Художественные сокровища Парижа

В предыдущих главах я пробовал нарисовать мои первые впечатления от Парижа, преимущественно в тех его ликах, которые, хоть и пленили и занимали меня, однако не могли быть сочтены за то, для чего, в сущности, я и совершил наше переселение. Даже театры и концерты не так уж отличались от того высококачественного, что мы имели у себя в Петербурге. Иначе обстояло дело с тем, что являлось моей специальной областью и что представлялось мне незаменимым питанием для художника. Правда, я находил и у нас на родине немало случаев любоваться произведениями искусства и делать всевозможные открытия, изучению которых я собирался посвятить все силы. Но в чужих краях таких волнующих красот было гораздо больше, и многие из них были несравненно большего значения, нежели сокровища, находившиеся в России. Особенно меня манило то, что я уже знал по воспроизведениям, но что мне мучительно хотелось видеть в натуре, в своей атмосфере, в гармоничном окружении. Я чувствовал жгучую потребность увидеть воочию архитектурные памятники Парижа, а также изучить те мировые сокровища, что хранились в его музеях — с Лувром во главе. Хорош был наш Эрмитаж (он продолжает по сей день быть одним из богатейших музеев мира, несмотря на постыдное разбазаривание после революции его первоклассных редкостей), но все же многие мировые шедевры хранились именно в Париже. Здесь только можно было вполне понять чары Леонардо да Винчи, здесь я готовился увидеть «Положение в гроб» Тициана, «Концерт» Джорджоне, «Брак в Кане» Веронеза, «Коронование Марии» Беато Анжелико и столько еще первоклассных произведений искусства. Наконец, только в Париже можно было полностью изучить французскую живопись, начиная с Пуссена и кончая Делакруа, что же касается до импрессионистов, то только здесь я мог бы проверить, говорил ли правду Р. Мутер и другие передовые историки и критики, когда они ставили на первое место тех или иных художников, недавно еще ничего не значивших и подвергавшихся всяческому осмеянию.
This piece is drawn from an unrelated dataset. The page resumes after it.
-- ==== Sys2Proof/Machine/Dispatch.lean ====
section
/-! DEFINITION. Machine/Dispatch.lean: one arm per command, each one direct call of its meaning. -/
namespace Sys2Proof.Machine
open Sys2Proof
Естественно, что едва успев распаковать нужнейшие вещи, я в первый же день нашего поселения в пансионе полетел в Лувр. Посещение этого храма искусства производилось затем, несмотря на поиски квартиры и на ее устройство, почти ежедневно, в те же дни, когда я не бывал в Лувре, я целые часы после завтрака проводил в Клюни, в Люксембурге или посвящал их осмотру церквей. Несколько позже я познакомился и с Карнавале, с Национальной библиотекой и с Версалем. Что же касается до многих других достопримечательностей, коими ныне гордится Париж, то их тогда еще не существовало. В 1896 году еще не был построен Малый дворец, богатства Музея декоративного искусства лежали в ящиках, коллекции Жакмар-Андре не были открыты для публики, не был доступен для осмотра и замок герцога Омальского Шантильи, несметные богатства которого стали по завещанию герцога общественным достоянием лишь после его смерти. Но и того, что было доступно в Париже и в Версале, было достаточно, чтобы совершенно поглотить мое внимание на многие, многие месяцы и подчас вызывать во мне род отчаяния от сознания, что мне никак не справиться с подобной задачей. В этот первый год познавания Парижа я просто не выходил из какого-то ощущения опьянения, иначе говоря, и я угорел в Париже, но только этот угар был особого рода. Я непрестанно чувствовал, что я внутренне обогащаюсь, что накопляю в себе духовное питание, которого хватит на всю жизнь.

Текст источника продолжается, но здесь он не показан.